Dopo la seconda guerra mondiale le potenze europee che avevano costruito i loro imperi coloniali in Africa e in Asia non furono piĂą in grado di mantenerne il controllo.

Il conflitto mondiale aveva dato la spinta decisiva alla fine degli imperi coloniali.

Tra le due guerre erano sorti i primi movimenti o partiti indipendentisti: il conflitto generalizzò questa situazione suscitando nelle colonie il sentimento nazionale e il desiderio di indipendenza.

Così già nel 1941 la Francia fu costretta a riconoscere, almeno formalmente, l’indipendenza di Libano e Siria. Nel 1942 Gandhi incitò gli Indiani a cacciare gli Inglesi e nel 1943 il leader nazionalista algerino Ferhat Abbas lanciò il Manifesto del popolo algerino con la richiesta dell’abolizione della colonizzazione.

Infine, nel 1944, al Congresso panafricano di Manchester i delegati rivendicarono l’indipendenza dei Paesi africani, da ottenere anche con la forza.

La decolonizzazione è il processo storico che ha portato alla fine degli imperi coloniali e all’indipendenza dei popoli afroasiatici.

Il processo di decolonizzazione durò circa quarant’anni (dagli anni Quaranta agli anni Ottanta).

In alcuni casi l’indipendenza fu raggiunta per via pacifica, con trattative tra la madrepatria e i gruppi dirigenti locali; in altri casi avvenne per via violenta, con una guerra di liberazione.

La Gran Bretagna per esempio, avviò gradualmente all’indipendenza le colonie, trasformando l’impero nel Commonwealth (libera associazione di popoli uniti nella ricerca del “bene comune” sotto l’egida di Sua Maestà britannica).

La Francia invece oppose una dura resistenza ai movimenti di liberazione.

Fattore decisivo per lo smantellamento degli imperi coloniali fu la pressione degli Stati Uniti e dell’Unione Sovietica.

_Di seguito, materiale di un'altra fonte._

/-! ## Scalar instructions (R434, R438) -/

/-- Left shift; 0 from 32 on. -/
def kShl (a b : Word) : Word := if b.toNat < 32 then a <<< b.toNat else 0
/-- Right shift; 0 from 32 on. -/
def kShr (a b : Word) : Word := if b.toNat < 32 then a >>> b.toNat else 0
/-- Signed minimum. -/
def kMin (a b : Word) : Word := if a.toInt ≤ b.toInt then a else b
/-- Signed maximum. -/
def kMax (a b : Word) : Word := if b.toInt ≤ a.toInt then a else b
/-- SEPAL_ADD: sum of registers (R434). -/
def execSepalAdd (d a b : BitVec 4) (s : State) : Answer := .next (sepalR d a b (· + ·) s)
/-- SEPAL_ADD_IMM: sum with an immediate (R434). -/
def execSepalAddImm (d a : BitVec 4) (imm : BitVec 17) (s : State) : Answer := .next (sepalI d a imm (· + ·) s)
/-- SEPAL_SUB: difference of registers (R434). -/
def execSepalSub (d a b : BitVec 4) (s : State) : Answer := .next (sepalR d a b (· - ·) s)
/-- SEPAL_SUB_IMM: difference with an immediate (R434). -/
def execSepalSubImm (d a : BitVec 4) (imm : BitVec 17) (s : State) : Answer := .next (sepalI d a imm (· - ·) s)
/-- SEPAL_AND: AND of registers (R434). -/
def execSepalAnd (d a b : BitVec 4) (s : State) : Answer := .next (sepalR d a b (· &&& ·) s)
/-- SEPAL_AND_IMM: AND with an immediate (R434). -/
def execSepalAndImm (d a : BitVec 4) (imm : BitVec 17) (s : State) : Answer := .next (sepalI d a imm (· &&& ·) s)
/-- SEPAL_OR: OR of registers (R434). -/
def execSepalOr (d a b : BitVec 4) (s : State) : Answer := .next (sepalR d a b (· ||| ·) s)
/-- SEPAL_OR_IMM: OR with an immediate (R434). -/
def execSepalOrImm (d a : BitVec 4) (imm : BitVec 17) (s : State) : Answer := .next (sepalI d a imm (· ||| ·) s)
/-- SEPAL_XOR: XOR of registers (R434). -/
def execSepalXor (d a b : BitVec 4) (s : State) : Answer := .next (sepalR d a b (· ^^^ ·) s)
/-- SEPAL_XOR_IMM: XOR with an immediate (R434). -/
def execSepalXorImm (d a : BitVec 4) (imm : BitVec 17) (s : State) : Answer := .next (sepalI d a imm (· ^^^ ·) s)
/-- SEPAL_SHL: left shift of registers (R434). -/
def execSepalShl (d a b : BitVec 4) (s : State) : Answer := .next (sepalR d a b kShl s)
/-- SEPAL_SHL_IMM: left shift with an immediate (R434). -/
def execSepalShlImm (d a : BitVec 4) (imm : BitVec 17) (s : State) : Answer := .next (sepalI d a imm kShl s)
/-- SEPAL_SHR: right shift of registers (R434). -/
def execSepalShr (d a b : BitVec 4) (s : State) : Answer := .next (sepalR d a b kShr s)
/-- SEPAL_SHR_IMM: right shift with an immediate (R434). -/
def execSepalShrImm (d a : BitVec 4) (imm : BitVec 17) (s : State) : Answer := .next (sepalI d a imm kShr s)
/-- SEPAL_MIN: signed minimum of registers (R434). -/
def execSepalMin (d a b : BitVec 4) (s : State) : Answer := .next (sepalR d a b kMin s)
/-- SEPAL_MIN_IMM: signed minimum with an immediate (R434). -/
def execSepalMinImm (d a : BitVec 4) (imm : BitVec 17) (s : State) : Answer := .next (sepalI d a imm kMin s)
/-- SEPAL_MAX: signed maximum of registers (R434). -/
def execSepalMax (d a b : BitVec 4) (s : State) : Answer := .next (sepalR d a b kMax s)
/-- SEPAL_MAX_IMM: signed maximum with an immediate (R434). -/
def execSepalMaxImm (d a : BitVec 4) (imm : BitVec 17) (s : State) : Answer := .next (sepalI d a imm kMax s)
/-- SEPAL_MOVI: a zero-extended immediate (R434). -/
def execSepalMovi (d : BitVec 4) (imm : BitVec 16) (s : State) : Answer :=
  .next (onSepal 1 (fun s c => .go (c.setReg d (imm.zeroExtend 32)) s) s)
/-- SEPAL_MOVH: the upper half (R434). -/
def execSepalMovh (d : BitVec 4) (imm : BitVec 16) (s : State) : Answer :=
  .next (onSepal 1 (fun s c => .go (c.setReg d (imm ++ (c.reg d).truncate 16)) s) s)
/-- The conditions of CMP (R434). -/
def kCond (cc : BitVec 3) (a b : Word) : Bool :=
  match cc.toNat with
  | 0 => a == b
  | 1 => a != b
  | 2 => decide (a.toInt < b.toInt)
  | 3 => decide (b.toInt ≤ a.toInt)
  | 4 => decide (a.toNat < b.toNat)
  | _ => decide (b.toNat ≤ a.toNat)
/-- SEPAL_CMP: a condition flag from registers (R434). -/
def execSepalCmp (d : BitVec 2) (cc : BitVec 3) (a b : BitVec 4) (s : State) : Answer :=
  .next (onSepal 1 (fun s c => .go { c with c := putBit c.c d.toNat (kCond cc (c.reg a) (c.reg b)) } s) s)
/-- SEPAL_CMP_IMM: a condition flag from a register and an immediate (R434). -/
def execSepalCmpImm (d : BitVec 2) (cc : BitVec 3) (a : BitVec 4) (imm : BitVec 16) (s : State) : Answer :=
  .next (onSepal 1 (fun s c => .go { c with c := putBit c.c d.toNat (kCond cc (c.reg a) (imm.signExtend 32)) } s) s)
/-- SEPAL_BR: forward if the flag, or with N its complement, is 1 (R434). -/
def execSepalBr (n : Bool) (cf : BitVec 2) (off : BitVec 12) (s : State) : Answer :=
  .next (onSepal 1 (fun s c => if c.c.getLsbD cf.toNat != n then .to_ c (c.pc + off.toNat) s else .go c s) s)
/-- SEPAL_BR_ALWAYS: forward (R434). -/
def execSepalBrAlways (off : BitVec 12) (s : State) : Answer :=
  .next (onSepal 1 (fun s c => .to_ c (c.pc + off.toNat) s) s)
/-- SEPAL_LOOP: runs the next LEN words LC + 1 times (R435). -/
def execSepalLoop (lc : BitVec 10) (len : BitVec 12) (s : State) : Answer :=
  .next (onSepal 1 (fun s c =>
    if len.toNat = 0 then .go c s
    else .to_ { c with loops := (c.pc + 1, c.pc + len.toNat, lc.toNat) :: c.loops } (c.pc + 1) s) s)
/-- One byte of a CRC-32C update (R438). -/
def crcByte (crc b : Word) : Word :=
  (List.range 8).foldl (fun (x : Word) _ => if x.getLsbD 0 then (x >>> 1) ^^^ 0x82F63B78 else x >>> 1) (crc ^^^ b)
/-- A CRC-32C update with the four bytes of a word. -/
def crcWord (a b : Word) : Word := (bytesOfWord b).foldl (fun x y => crcByte x (y.zeroExtend 32)) a
/-- SEPAL_HASH: a CRC-32C update (R438). -/
def execSepalHash (d a b : BitVec 4) (s : State) : Answer :=
  .next (onSepal 2 (fun s c => .go (c.setReg d (crcWord (c.reg a) (c.reg b))) s) s)
/-- SEPAL_CLK: the arithmetic clock's low word (R434, R279). -/
def execSepalClk (d : BitVec 4) (s : State) : Answer :=
  .next (onSepal 1 (fun s c => .go (c.setReg d (BitVec.ofNat 32 (s.clock))) s) s)
/-- SEPAL_TRP: traps with an argument (R440). -/
def execSepalTrp (n : BitVec 8) (s : State) : Answer := .next (onSepal 1 (fun _ _ => .trap 16 (n.zeroExtend 64)) s)

/-! ## The header (R432) -/

/-- KIND of a packet. -/
def kindNo : PacketKind → Nat
  | .send => 2
  | .coll => 3
  | _ => 1
/-- A header field. -/
def Packet.header (p : Packet) (f : Nat) : Nat :=
  match f with
  | 0 => p.src
  | 1 => p.dst
  | 2 => p.cls
  | 3 => kindNo p.kind
  | 4 => p.len
  | 5 => p.target % 2 ^ 32
  | 6 => p.target / 2 ^ 32 % 65536
  | 7 => p.dcnt
  | 8 => b2n p.cntv
  | 9 => b2n p.incmode
  | 10 => b2n p.last
  | 11 => if kindNo p.kind = 3 then p.collid else 0
  | 12 => if kindNo p.kind = 3 then p.cstep else 0
  | _ => 0
/-- The header with a field changed; none where the value breaks the field's limit. -/
def Packet.setHeader (p : Packet) (f v : Nat) : Option Packet :=
  match f with
  | 4 => if v ≤ p.len then some { p with len := v } else none
  | 7 => if v < 4096 then some { p with dcnt := v } else none
  | 8 => if v < 2 then some { p with cntv := v == 1 } else none
  | 9 => if v < 2 then some { p with incmode := v == 1 } else none
  | _ => none
/-- SEPAL_PHL: reads a header field (R432). -/
def execSepalPhl (d : BitVec 4) (fld : BitVec 4) (s : State) : Answer :=
  .next (onSepal 1 (fun s c => .go (c.setReg d (BitVec.ofNat 32 (Packet.header c.pkt fld.toNat))) s) s)
/-- SEPAL_PHS: writes a header field (R432). -/
def execSepalPhs (a : BitVec 4) (fld : BitVec 4) (s : State) : Answer :=
  .next (onSepal 1 (fun s c =>
    match Packet.setHeader c.pkt fld.toNat (c.reg a).toNat with
    | some p => .go { c with pkt := p } s
    | none => .trap 22 0) s)

/-! ## Payload and flow memory (R436) -/

/-- An address that a sepal word forms. -/
def Ctx.addr (c : Ctx) (a : BitVec 4) (off : BitVec 14) : Nat := (c.reg a + off.zeroExtend 32).toNat
/-- A payload address of `n` bytes traps. -/
def payloadTrap (a n : Nat) : Option Nat := if a % n ≠ 0 then some 19 else if 4096 ≤ a then some 18 else none
/-- A flow address of `n` bytes traps. -/
def flowTrap (x : Slot) (a n : Nat) : Option Nat := if a % n ≠ 0 then some 19 else if x.flowb < a + n then some 17 else none
/-- Payload bytes; those at or beyond LEN read zero. -/
def payloadBytes (p : Packet) (a n : Nat) : List Byte :=
  (List.range n).map (fun i => if a + i < p.len then p.payload.getD (a + i) 0 else 0)
/-- The payload with bytes written; those at or beyond LEN are discarded. -/
def payloadPut (p : Packet) (a : Nat) (b : List Byte) : Packet :=
  { p with payload := (List.range p.payload.length).map (fun i =>
      if a ≤ i ∧ i < a + b.length ∧ i < p.len then b.getD (i - a) 0 else p.payload.getD i 0) }
/-- The slot of a context. -/
def State.slotOf (s : State) (c : Ctx) : Option Slot := s.slots.find? c.slot
/-- Write flow memory of a context's slot. -/
def State.flowPut (s : State) (c : Ctx) (a : Nat) (b : List Byte) : State :=
  { s with slots := s.slots.modify c.slot (fun x => { x with flow := Memory.write x.flow a b }) }
/-- Run with the slot's flow memory at an address of `n` bytes. -/
def onFlow (s : State) (c : Ctx) (a n : Nat) (k : Slot → KRes) : KRes :=
  match s.slotOf c with
  | none => .go c s
  | some x => match flowTrap x a n with
    | some sub => .trap sub 0
    | none => k x
/-- Run with the payload at an address of `n` bytes. -/
def onPayload (a n : Nat) (k : KRes) : KRes :=
  match payloadTrap a n with
  | some sub => .trap sub 0
  | none => k
/-- SEPAL_PKL: a payload word (R436). -/
def execSepalPkl (d a : BitVec 4) (off : BitVec 14) (s : State) : Answer :=
  .next (onSepal 1 (fun s c =>
    onPayload (c.addr a off) 4 (.go (c.setReg d (wordOfBytes (payloadBytes c.pkt (c.addr a off) 4))) s)) s)
/-- SEPAL_PKS: a payload word is written (R436). -/
def execSepalPks (a b : BitVec 4) (off : BitVec 14) (s : State) : Answer :=
  .next (onSepal 1 (fun s c =>
    onPayload (c.addr a off) 4 (.go { c with pkt := payloadPut c.pkt (c.addr a off) (bytesOfWord (c.reg b)) } s)) s)
/-- SEPAL_FLD: a flow word (R436). -/
def execSepalFld (d a : BitVec 4) (off : BitVec 14) (s : State) : Answer :=
  .next (onSepal 2 (fun s c =>
    onFlow s c (c.addr a off) 4 (fun x => .go (c.setReg d (Memory.word x.flow (c.addr a off))) s)) s)
/-- SEPAL_FST: a flow word is written (R436). -/
def execSepalFst (a b : BitVec 4) (off : BitVec 14) (s : State) : Answer :=
  .next (onSepal 2 (fun s c =>
    onFlow s c (c.addr a off) 4 (fun _ => .go c (s.flowPut c (c.addr a off) (bytesOfWord (c.reg b))))) s)
/-- SEPAL_FAT: a flow word is read and added to, in one step (R436, R443). -/
def execSepalFat (d a b : BitVec 4) (off : BitVec 14) (s : State) : Answer :=
  .next (onSepal 2 (fun s c =>
    onFlow s c (c.addr a off) 4 (fun x =>
      let old := Memory.word x.flow (c.addr a off)
      .go (c.setReg d old) (s.flowPut c (c.addr a off) (bytesOfWord (old + c.reg b))))) s)
/-- SEPAL_VLD: sixteen words of payload or flow memory (R436). -/
def execSepalVld (sp : Bool) (d : BitVec 3) (a : BitVec 4) (off : BitVec 14) (s : State) : Answer :=
  .next (onSepal 4 (fun s c =>
    let ad := c.addr a off
    let set := fun (b : List Byte) => KRes.go (c.setVec d (fun i => wordOfBytes ((b.drop (4 * i)).take 4))) s
    if sp then onFlow s c ad 64 (fun x => set (Memory.bytes x.flow ad 64))
    else onPayload ad 64 (set (payloadBytes c.pkt ad 64))) s)
/-- The address of a VST, whose base YA and YB name: ya + off, with yb added where the device adds it (R434, R436, log 18). -/
def Ctx.vstAddr (c : Ctx) (a b : BitVec 4) (off : BitVec 14) : Nat :=
  (c.reg a + (if Config.vstIndexed then c.reg b else 0) + off.zeroExtend 32).toNat
/-- SEPAL_VST: sixteen words are written to payload or flow memory (R436). -/
def execSepalVst (sp : Bool) (v : BitVec 3) (a b : BitVec 4) (off : BitVec 14) (s : State) : Answer :=
  .next (onSepal 4 (fun s c =>
    let ad := c.vstAddr a b off
    let w := (List.range 16).flatMap (fun i => bytesOfWord (c.lane v i))
    if sp then onFlow s c ad 64 (fun _ => .go c (s.flowPut c ad w))
    else onPayload ad 64 (.go { c with pkt := payloadPut c.pkt ad w } s)) s)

I due vincitori del secondo conflitto mondiale erano contrati al colonialismo: gli USA in nome della libertà dei popoli, l’URSS in nome del comunismo.

Fin dal 1919 il presidente americano Wilson aveva dichiarato la necessitĂ  di una libera sistemazione di tutte le rivendicazioni coloniali, con attenzione alle esigenze delle popolazioni interessate.

La Carta Atlantica del 1941 aveva proclamato il “diritto di tutti i popoli a scegliere la forma di governo da cui intendevano essere retti”.

Da parte sua l’URSS tendeva a mostrarsi come il nemico numero uno del colonialismo.

Entrambe le superpotenze in realtà avevano l’obiettivo di allargare le loro zone d’influenza e fecero pesare in seguito la loro egemonia economica e politica nei Paesi dell’Africa e dell’Asia.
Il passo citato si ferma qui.